If I were the mayor of a city in decline, I would do whatever it took to find rich sponsors to kick-start a revival. The answer to economic stagnation is not more state subsidy – what is needed is a local champion or two with deep pockets and a desire to leave a legacy.
One English town that can offer lessons to its bigger peers is Folkestone on the Kent coast. It has been revived in part thanks to help from Roger De Haan, who made a fortune from the Saga insurance business. He has pumped millions of pounds into a reinvention of the faded seaside resort, launching the “Creative Quarter” as a centre for the cultural industries in a series of refurbished period buildings.
In Las Vegas, meanwhile, Tony Hsieh, founder of online shoe retailer Zappos, is investing $350m of his money into a regeneration of the city’s downtown. He has moved his company’s headquarters into the old City Hall, and is backing technology start-ups and education initiatives in an attempt to reinvigorate the neighbourhood. The city has suffered a precipitous property slump but this has enabled Mr Hsieh to co-operate with local government to assemble an area where entrepreneurs across music, art, fashion and technology can work together.

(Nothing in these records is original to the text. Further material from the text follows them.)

-- ==== Sys2Proof/Machine/Sync.lean ====
section
/-!
DEFINITION. Fences, waits on flight counters, bindings (R199, R252–R262), barriers, semaphores and hods as an issuing split
uses them (R266–R285).
-/
namespace Sys2Proof.Machine

/-- A uniform form that reads some uniform registers and may write one. -/
def syncForm (two : Bool) (st : BitVec 3) (reads : List Reg) (d : Option Reg) : Form :=
  { bareForm two false st .vec with
    unis := (d.toList ++ reads).map BitVec.toNat
    rd := reads.map nUni
    wr := d.toList.map nUni }

/-- Physical number of a destination. -/
def Ctx.pu (c : Ctx) (d : Reg) : Nat := physReg c.k d.toNat

/-- Writes an interlocked uniform destination at once (R100). -/
def giveNow (s : State) (c : Ctx) (d : Reg) (v : W64) (g : Bool) : Res :=
  .done (modBrick s c.b (fun br => applyWrite br (.uni (c.pu d) v (c.gov || g))))

/-- The trap of an object that a form may not name (R267). -/
def badObject (s : State) (c : Ctx) : Res := .trap s (trapOf c 0x105#9)

/-- Buffers a form of a deterministic launch (R259, R282). -/
def bufferForm (s : State) (c : Ctx) (f : Form) (kind : FlightKind) : Res :=
  .done (pushFlight s c f none (bufferEnd s c) none kind)

/-! ### Fences and flight counters -/

/-- Orders the brick's accesses around one point as acquire, release or both (R260). -/
def execFence (cum : Bool) (kind : BitVec 2) (_sp : Scope) (st : BitVec 3) (s : State) :
    Host.Outcome State Fault Refusal :=
  issueForm s (bareForm false false st .vec) (fun c =>
    let acq := kind.getLsbD 0
    let rel := kind.getLsbD 1
    if c.br.det then .done s
    else
      let upTo := c.br.seq
      let s := if acq then modBrick s c.b (fun br => { br with acqs := br.acqs ++ [upTo] }) else s
      if !rel then .done s
      else if accessesDone c.br upTo then .done (modBrick s c.b (fun br => { br with cumRel := br.cumRel || cum }))
      else .park s (.fence upTo cum) none)

/-- Clears the marks of the loads that a WAIT covers (R199, R200). -/
def coverMarks (br : Brick) (n upTo : Nat) : Brick :=
  { br with marks := br.marks.filter (fun m => !(m.fc == n && decide (m.ord ≤ upTo))) }

/-- The WAIT covers an operation that completes only at or after the commit of a course that has not ended (R199): a fill that has
no slot yet is one. -/
def coversUncommitted (br : Brick) (n upTo : Nat) : Bool :=
  br.flights.any (fun f => f.fc == some n && decide (f.ord ≤ upTo) && !f.done &&
    (match f.tEnd, f.kind with
     | some T, _ => decide (T > br.L)
     | none, .hodPut _ none _ _ => true
     | none, .copyWait _ => true
     | _, _ => false))

/-- Parks the split until a flight counter falls to the threshold (R199). -/
def execWait (n : BitVec 3) (a : Reg) (k : BitVec 5) (st : BitVec 3) (s : State) :
    Host.Outcome State Fault Refusal :=
  let f := syncForm false st [a] none
  issueForm s f (fun c =>
    let fc := n.toNat
    let t := numOf c a k
    let upTo := issuedOn c.br fc - t
    if c.br.det && coversUncommitted c.br fc upTo then
      (if c.inHandler then .trap s (trapOf c 0x108#9)
       else .parkCounted (modBrick s c.b (fun br => { br with L := courseEndOf (qOf s br) br.L })) (.fc fc t upTo))
    else if decide (fcValue c.br fc ≤ t) then .done (modBrick s c.b (fun br => coverMarks br fc upTo))
    else .park s (.fc fc t upTo) none)

/-! ### Bindings -/

/-- The scope that a code names (R63). -/
def scopeOf (code : Nat) : Scope :=
  match code with
  | 1 => .core | 2 => .quad | 3 => .die | 4 => .pkg | 5 => .pod | _ => .lane

/-- A binding descriptor within the table of R261: reserved bits, KIND, OBJ, SCOPE and LEN. -/
def descFits (v : W64) : Bool :=
  let sc := v.toNat / 2 ^ 48 % 8
  let obj := v.toNat / 2 ^ 32 % 2 ^ 12
  let len := v.toNat % 2 ^ 32
  let fits := match v.toNat / 2 ^ 46 % 4 with
    | 0 => sc == 1 || sc == 2 || sc == 3
    | 1 => decide (obj < 32) && (sc == 1 || sc == 2)
    | 2 => decide (obj < 64) && (sc == 2 || sc == 3 || sc == 4 || sc == 5)
    | _ => false
  v.toNat / 2 ^ 51 % 32 == 0 && v.toNat / 2 ^ 44 % 4 == 0 && fits && len != 0 && len % 64 == 0

/-- A range that a binding may have (R261). -/
def rangeFits (base len : Nat) : Bool := base % 64 == 0 && decide (base < 2 ^ 57) && decide (base + len ≤ 2 ^ 57)

/-- A binding that a BIND asks for: slot, binding. -/
def bindOf (c : Ctx) (e v : W64) : Option (Nat × Binding) :=
  let kind := v.toNat / 2 ^ 46 % 4
  let len := v.toNat % 2 ^ 32
  let sp := scopeOf (v.toNat / 2 ^ 48 % 8)
  let place := match kind with
    | 0 => dieOfCore c.br.core
    | 1 => c.br.wall
    | _ => netPlace sp c.br.core
  if rangeFits e.toNat len && descFits v then
    some (v.toNat / 2 ^ 56, { base := e.toNat, len := len, kind := kind, obj := 4096 * place + v.toNat / 2 ^ 32 % 2 ^ 12, sp := sp })
  else none

/-- Two bindings share no byte (R252). -/
def apart (x y : Binding) : Bool := decide (y.base + y.len ≤ x.base) || decide (x.base + x.len ≤ y.base)

/-- The slot is empty and the range touches no installed binding (R261). -/
def bindFree (l : Launch) (slot : Nat) (x : Binding) : Bool :=
  (tabGet? l.binds slot).isNone && l.binds.all (fun y => apart x y.2)

def installBind (s : State) (launch slot : Nat) (x : Binding) : State :=
  modLaunch s launch (fun l => { l with binds := tabPut l.binds slot x })

def removeBind (s : State) (launch slot : Nat) : State := modLaunch s launch (fun l => { l with binds := tabDel l.binds slot })

/-- BIND (R261). Every die of the launch reads the one table, so that the slot is installed at once outside a
deterministic launch. -/
def bindForm (two : Bool) (d sb : Reg) (disp : W64) (st : BitVec 3) (s : State) : Host.Outcome State Fault Refusal :=
  let f := syncForm two st [d, sb] none
  issueForm s f (fun c =>
    if c.gov || c.uG d || c.uG sb then .trap s (trapOf c 0x084#9)
    else
      match bindOf c (c.u sb + disp) (c.u d), launchOf s c.br with
      | some (slot, x), some l =>
        if c.br.det then parkSync s c (.bind slot x)
        else if bindFree l slot x then .done (installBind s c.br.launch slot x)
        else .trap s (trapOf c 0x104#9)
      | _, _ => .trap s (trapOf c 0x104#9))

/-- UNBIND (R262). -/
def unbindForm (two : Bool) (d : Reg) (st : BitVec 3) (s : State) : Host.Outcome State Fault Refusal :=
  let f := syncForm two st [d] none
  issueForm s f (fun c =>
    let slot := (c.u d).toNat % 256
    if c.gov || c.uG d then .trap s (trapOf c 0x084#9)
    else if c.br.det then parkSync s c (.unbind slot)
    else
      match launchOf s c.br with
      | some l => if (tabGet? l.binds slot).isSome then .done (removeBind s c.br.launch slot) else .trap s (trapOf c 0x104#9)
      | none => .trap s (trapOf c 0x104#9))

/-- Installs a binding of a range to a synchronisation object on every die (R261). -/
def execBind (d : Reg) (sb : Reg) (imm : BitVec 9) (st : BitVec 3) (s : State) :
    Host.Outcome State Fault Refusal :=
  bindForm false d sb (imm8 imm) st s

/-- Displaced form of BIND with a MEM payload (R261). -/
def execBindDisp (d : Reg) (sb : Reg) (disp : BitVec 30) (st : BitVec 3) (s : State) :
    Host.Outcome State Fault Refusal :=
  bindForm true d sb (immS disp) st s

/-- Removes the binding in a slot on every die (R262). -/
def execUnbind (d : Reg) (st : BitVec 3) (s : State) : Host.Outcome State Fault Refusal := unbindForm false d st s

/-- Two-word form of UNBIND with every payload field reserved (R262). -/
def execUnbindDisp (d : Reg) (st : BitVec 3) (s : State) : Host.Outcome State Fault Refusal := unbindForm true d st s

/-! ### Barriers -/

/-- Number of an object in its kind. -/
def ObjRef.index : ObjRef → Nat
  | .coreBar _ k => k
  | .netBar _ _ k => k
  | .sem _ n => n
  | .hod _ k => k

/-- Structure code of an object (R367). -/
def ObjRef.code : ObjRef → Nat
  | .coreBar _ _ => 7
  | .netBar _ _ _ => 7
  | .sem _ _ => 8
  | .hod _ _ => 9

/-- A form names a poisoned object (R355, R362). -/
def objPoison (c : Ctx) (o : ObjRef) : TrapReq :=
  { trapOf c 0x146#9 with aux0 := BitVec.ofNat 64 o.code, aux1 := BitVec.ofNat 64 o.index }

/-- Continues with a barrier, read by majority, that is not poisoned (R268). -/
def withBar {n : Nat} (s : State) (c : Ctx) (a : Reg) (k : BitVec n) (sp : Scope) (body : State → ObjRef → Bool → Res) : Res :=
  match barName s c a k sp with
  | .bad => badObject s c
  | .ok o rem =>
    let s := voteBar s o
    if (barAt s o).psn then .trap s (objPoison c o) else body s o rem

/-- The largest E of a barrier's kind (R268). -/
def maxE (sp : Scope) : Nat := if sp == .core then 128 else 2 ^ 25

/-- Sets a barrier's expected count and resets its phase state (R273); it ends the barrier's poison (R362). -/
def execBarInit (d : Reg) (a : Reg) (k : BitVec 5) (sp : Scope) (st : BitVec 3) (s : State) :
    Host.Outcome State Fault Refusal :=
  let f := syncForm false st [d, a] none
  issueForm s f (fun c =>
    match barName s c a k sp with
    | .bad => badObject s c
    | .ok o _ =>
      let e := (c.u d).toNat % 2 ^ 26
      if c.gov || c.uG d then .trap s (trapOf c 0x084#9)
      else if e = 0 || decide (e > maxE sp) then badObject s c
      else if c.br.det then bufferForm s c f (.barInit o e)
      else .done (initBar s o e))

/-- An arrival cannot be made now: the brick's arrival in the current phase is counted, or this split is already marked for
one that is not (R269). -/
def arrivalHeld (x : Barrier) (c : Ctx) (o : ObjRef) : Bool :=
  !x.ab && (x.arrived.contains c.b || c.br.arrMarks.any (fun m => m.bar == o && m.marks.contains c.k))

/-- Marks the issuing split. Outside a deterministic launch an abandoned barrier accepts the arrival and counts nothing (R271); in
one, an arrival that has all its marks is buffered (R282). -/
def arrive (s : State) (c : Ctx) (o : ObjRef) (cum : Bool) : State :=
  if c.br.det then modBrick s c.b (fun br => bufferMarks (courseEndOf (qOf s br) br.L) (markArrival br o c.k c.sp.pc cum))
  else if (barAt s o).ab then s
  else modBrick s c.b (fun br => { markArrival br o c.k c.sp.pc (cum || br.cumRel) with cumRel := false })

/-- How many arrivals of the brick are counted before and with the one that the issuing split makes now. -/
def arrivesAt (c : Ctx) (o : ObjRef) : Nat :=
  (c.br.flights.filter (fun f => !f.done && (match f.kind with
    | .barArr o' _ => o' == o
    | _ => false))).length + (c.br.arrMarks.filter (fun m => m.bar == o && m.marks.contains c.k)).length + 1

/-- Marks the split's arrival at a barrier (R269). -/
def execBarArr (a : Reg) (k : BitVec 5) (sp : Scope) (st : BitVec 3) (s : State) :
    Host.Outcome State Fault Refusal :=
  let f := syncForm false st [a] none
  issueForm s f (fun c =>
    withBar s c a k sp (fun s o _ =>
      if c.br.det then .done (arrive s c o false)
      else
        let x := barAt s o
        if !x.ab && x.e = 0 then badObject s c
        else if arrivalHeld x c o then .hold
        else .done (arrive s c o false)))

/-- What a wait on a barrier answers at once, or the phase that it waits for (R271, R273). -/
inductive BarAnswer where
  | now (status : BitVec 9)
  | wait (phase : Option Nat) (ahead : Nat)
  deriving DecidableEq, Repr

def barAnswer (x : Barrier) (br : Brick) (o : ObjRef) : BarAnswer :=
  if x.ab then .now 0x100#9
  else if br.ahead o != 0 then .wait none (br.ahead o)
  else
    match br.lastArr.find? (fun m => m.1 == o) with
    | some (_, n) => if decide (n < x.phase) then .now 0#9 else .wait (some n) 0
    | none => .wait (some x.phase) 0

/-- What a wait of a deterministic launch knows as it issues: the phase of the brick's last arrival, or how many of its arrivals
are still to be counted. -/
def detWait (br : Brick) (o : ObjRef) : Option Nat × Nat :=
  if br.ahead o != 0 then (none, br.ahead o) else ((br.lastArr.find? (fun m => m.1 == o)).map (·.2), 0)

/-- Delivers a status: into the register, or as the cause when the register is s0 (R273, R279). -/
def giveStatus (s : State) (c : Ctx) (d : Reg) (status : BitVec 9) (v : W64) (g : Bool) : Res :=
  if status != 0#9 && d == 0#6 then .trap s (trapOf c status) else giveNow s c d v g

At the heart of such efforts are entrepreneurs who feel loyalty to a community. Countries such as Britain and the US have dozens of cities in need of boosters to help them stage comebacks. Of course it is about accommodation, facilities and infrastructure, but it is really about individuals and confidence.
As old industries crumble and retailers close, so new ways must be found for cities to thrive. From Singapore to Vancouver to Milan to Austin there are dozens of examples of how 21st-century cities find their role in the world, and can adapt to changed circumstances.
It requires imaginative local politicians, bold thinking, luck and citizens who want to embrace dynamism rather than excuses and memories of past greatness. Every city should be shameless and adopt its own tycoon.